Ihre Entscheidungen haben Sicherheit vermittelt und Verbindlichkeit, mitunter auch überrascht. Es war Ihr Mut, in der Zeit, in der Flüchtlinge aus Syrien bei uns Schutz suchten, Verantwortung zu tragen, nicht nur für das eigene Land, sondern für Europa, und es war Ihre Fähigkeit, das eigene Selbstvertrauen in Zutrauen zu verwandeln, die überzeugt haben. Fähigkeiten, die Sie auszeichnen, und die schätzen lernte, wer den von Ihnen geführten Kabinetten angehörte. Für diese Zeit vertrauensvoller Zusammenarbeit in unterschiedlichen Positionen will ich Ihnen, das sei mir erlaubt, auch persönlich Dank sagen.

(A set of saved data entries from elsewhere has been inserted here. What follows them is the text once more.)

/-! ### Memory (R169, R391) -/

/-- Where a memory command goes: a physical address as named, or the translation of a virtual one without permission
checks (R391); else the fault of the walk or of an alias block that its descriptor does not hold (R444, R458), with no CODE where
there was none to make: a physical address that R21 leaves unmapped, or that R134 keeps for the controllers, is a failed translation,
STATUS 0x05 (R488; log 40). -/
def debugDest (s : State) (c : DbgCmd) : Except MemFault DbgDest × State :=
  if c.phys then ((match regionOf c.addr.toNat with
    | .hole | .metadata => .error stall
    | _ => .ok (.phys c.addr.toNat)), s)
  else if !canonical c.addr then (.error stall, s)
  else match walk s c.pid (va48 c.addr) with
    | (.error f, s) => (.error f, s)
    | (.ok t, s) => ((match (transHole s t).or (if isAlias t.leaf then aliasCheck s .scalar .load t 8 else none) with
      | some f => .error f
      | none => .ok (if isAlias t.leaf then .view (aliasDesc t.leaf) t.pa else .phys t.pa)), s)

/-- A memory command whose translation failed; a table entry that failed is recorded (R426, R488; log 40). -/
def destFails (s : State) (f : MemFault) : State :=
  dbgRefuse (match f.unit with
    | some (c, i) => unitRecord s c i 1
    | none => s) 5

/-- An 8-byte word as the memory place of its address holds it, through the caches there; nothing on its way is moved (R387,
R391). Behind a link that is down its bits are free (log 40). -/
def debugLoad (s : State) : DbgDest → Res (List Byte)
  | .view d o => aliasRead s d (o / 64) (o % 64) 8
  | .phys pa =>
    match regionOf pa with
    | .device =>
      let (bs, s) := devRead s (pa - devBase) 8
      .ok bs s
    | .tandem => if s.tandemUp then .ok (memRead s.phys pa 8) s else .ok (freeBytes s 8) { s with fresh := s.fresh + 8 }
    | .host => if s.hostDown then .ok (freeBytes s 8) { s with fresh := s.fresh + 8 } else physLoad s pa 8
    | _ => physLoad s pa 8
where
  freeBytes (s : State) (n : Nat) : List Byte := (List.range n).map fun i => Config.freeByte (s.fresh + i)

/-- A write within one line at its memory place, stamped there; the place's copies above it go, and its images leave for the
other places, the host among those that are told to give the line up (R155, R158, R159, R169, R367). Its tick is fixed, so that it
waits for no answer (R169; log 40). It comes through no leaf, so that its C is 0 (R131; log 43). -/
def placeWrite (s : State) (p pa : Nat) (bs : List Byte) : State :=
  let pln := pa / 128
  let s := if p < 2 then asked (hostFree s pln) else s
  let (v, s) := placeView s pln
  let im := imagesIn pln (pa % 128) bs v.data v.good
  let (stamp, s) := stampNext s p
  let s := if p < 2 then dropCodeDie (dropReached s p pln 0 true none) p pln else s
  let s := (im.sectors ++ im.parts).foldl (fun s x => sectorApply s p x.1 x.2 false) s
  originate (if p = memPlace pa then noteSpill s pa bs.length else s) p pln stamp im false true

/-- A place's counter notice of a write whose bytes no other place holds (R158). -/
def placeNotice (s : State) (p : Nat) : State :=
  let (v, s) := stampNext s p
  sendStamped s p 0 v Images.none false false

/-- A debugger's write of the peer's memory, at the peer's place; the peer is sent it (R169, R377). -/
def peerWrite (s : State) (pa : Nat) (bs : List Byte) : State :=
  let (v, s) := stampNext s 3
  sendStamped { s with phys := memWrite s.phys pa bs, peerOut := s.peerOut ++ [.write (pa - tandemBase) bs v] } 3 0 v Images.none
    false false

/-- The debugger's write, applied at the memory place of its target and stamped there (R169, R391); a device register is
written by the host only (R368). -/
def debugStore (s : State) (d : DbgDest) (bs : List Byte) : State :=
  match d with
  | .view k o =>
    if aliasHolds s k (o / 64) then
      placeNotice (aliasWrite (asked (aliasFree s k (o / 64))) k (o / 64) (o % 64) bs false 0 0) (memPlace (aliasElems s k (o / 64)))
    else s
  | .phys pa =>
    match regionOf pa with
    | .hbm => placeWrite s (memPlace pa) pa bs
    | .host => if s.hostDown then s else placeWrite s 2 pa bs
    | .tandem => if s.tandemUp then peerWrite s pa bs else s
    | _ => s

/-- RDMEM (R391, R426, R488). -/
def execRdmem (c : DbgCmd) (s : State) : Host.Outcome State Fault Refusal :=
  agent
    (if !dbgClean c 7 || c.addr.toNat % 8 != 0 then dbgRefuse s 4
     else match debugDest s c with
       | (.error f, s) => destFails s f
       | (.ok d, s) => match debugLoad s d with
         | .ok bs s => respond s 0 (bytesWord bs) false
         | .flt f s => dbgFails s f.unit (f.info / 4096)
         | .wait s => dbgRefuse s 6)

/-- WRMEM: at once during a stop, else at the tick that TICKSET named (R169, R386, R391, R488). -/
def execWrmem (c : DbgCmd) (s : State) : Host.Outcome State Fault Refusal :=
  agent
    (if !dbgClean c 8 || c.addr.toNat % 8 != 0 then dbgRefuse s 4
     else
       let late := match s.dbg.tickSet with
         | some t => decide (t.toNat < s.tick + 1024)
         | none => true
       if !s.dbg.stopped && late then dbgRefuse s 8
       else match debugDest s c with
         | (.error f, s) => destFails s f
         | (.ok d, s) =>
           if s.dbg.stopped then dbgDone (debugStore s d (wordBytes 8 c.value))
           else
             let w := ((s.dbg.tickSet.getD 0).toNat, d, wordBytes 8 c.value)
             dbgDone { s with dbg := { s.dbg with writes := s.dbg.writes ++ [w], tickSet := none } })

/-- DEBUGGER_WRITE_APPLY (R169). -/
def execDebuggerWriteApply (s : State) : Host.Outcome State Fault Refusal :=
  agent
    (match takeFirst (fun (x : Nat × DbgDest × List Byte) => decide (x.1 ≤ s.tick)) s.dbg.writes with
      | some (x, rest) =>
        if s.dbg.stopped then s else debugStore { s with dbg := { s.dbg with writes := rest } } x.2.1 x.2.2
      | none => s)

/-- TICKSET (R386). -/
def execTickset (c : DbgCmd) (s : State) : Host.Outcome State Fault Refusal :=
  agent (if !dbgClean c 9 then dbgRefuse s 4 else dbgDone { s with dbg := { s.dbg with tickSet := some c.value } })

/-! ### Breakpoints (R392) -/

/-- A breakpoint of a core becomes `x`. -/
def setBreak (c : DbgCmd) (op : Nat) (x : Option (Nat × Word)) (s : State) : State :=
  if !dbgClean c op || !dbgCoreOk c s || decide (4 ≤ c.num) then dbgRefuse s 4
  else
    let k := s.core c.pcore
    dbgDone (s.setCore c.pcore { k with bps := k.bps.setIfInBounds c.num x })

/-- SETBP (R392). -/
def execSetbp (c : DbgCmd) (s : State) : Host.Outcome State Fault Refusal :=
  agent (setBreak c 0x0A (some (c.pid, c.addr)) s)

/-- CLRBP (R392). -/
def execClrbp (c : DbgCmd) (s : State) : Host.Outcome State Fault Refusal := agent (setBreak c 0x0B none s)

/-- Order of STAT among contexts that match in one tick: the lower core, then the control context, then the lower slot
(R392). -/
def bpRank (core slot : Nat) : Nat := core * 16 + if slot = 15 then 0 else slot + 1

/-- BREAKPOINT_MATCH: the context retires nothing more, and a stop at the end of tick M + 256 is asked for, of the peer too while
Tandem is up (R392). -/
def execBreakpointMatch (core slot : Nat) (s : State) : Host.Outcome State Fault Refusal :=
  agent
    (if atBreak s core slot && !s.dbg.atBp.contains (core, slot) then
       let d := { s.dbg with atBp := (core, slot) :: s.dbg.atBp }
       let t := s.tick + 256
       let mine := match d.stopReq with
         | none => true
         | some u => decide (t < u) || (d.byBp && u == t && decide (bpRank core slot < bpRank d.bpCore d.bpSlot))
       if mine then
         let s := { s with dbg := { d with stopReq := some t, byBp := true, bpCore := core, bpSlot := slot } }
         if s.peerOut.contains (.stop t) then s else stopPeer s t
       else { s with dbg := d }
     else s)

end Sys2Proof.Machine
end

Wer Ihnen diese großen Verdienste um unser Land danken will, sollte diese, sollte Ihre Perspektive auf die Lage und die Aufgabe Deutschlands in der Welt nicht aus dem Blick verlieren: die Rolle der Mittlerin in der Mitte Europas. Ich bin sicher, dass diese Rolle, diese Stimme, die Sie haben, auch in Zukunft wichtig bleiben wird für Europa.

Ich danke Ihnen, Frau Bundeskanzlerin, und Ihnen, meine Damen und Herren Ministerinnen und Minister, für die verantwortungsvolle Regierungsarbeit der vergangenen Jahre. Ganz unabhängig davon, wo Sie Ihre politische Zukunft in den kommenden Jahren sehen, welche Möglichkeiten sich für Sie ergeben: Ich will Ihnen meinen besonderen Respekt für Ihre Arbeit ausdrücken, für Ihren Dienst an der Demokratie.

Dass unsere Demokratie immer auch vom Wechsel der Generationen lebt, wissen wir. Aber es zu wissen, bedeutet nicht, dass das Abschiednehmen leichtfällt. Natürlich nicht! Aber die meisten von Ihnen blicken auf eine längere politische Biographie zurück. Und in dieser haben Sie in ganz unterschiedlichen Aufgaben, Funktionen und Ämtern Verantwortung getragen; zu unterschiedlichen Zeiten, in unterschiedlichen Konstellationen; mal in Partnerschaft, mal Gegnerschaft, mal mit mehr öffentlicher Zustimmung, mal mit weniger. Aber, ich weiß, weil ich die meisten von Ihnen lange kenne: immer im Dienste unseres Landes.

Im Namen unseres Volkes danke ich Ihnen und wünsche Ihnen für die Zukunft alles erdenklich Gute.

Bereits heute früh habe ich Sie, Frau Bundeskanzlerin, gemäß Artikel 69 Absatz 3 des Grundgesetzes ersucht, die Geschäfte bis zur Ernennung einer neuen Bundesregierung weiterzuführen. Hierfür wünsche ich Ihnen allen weiterhin eine glückliche Hand.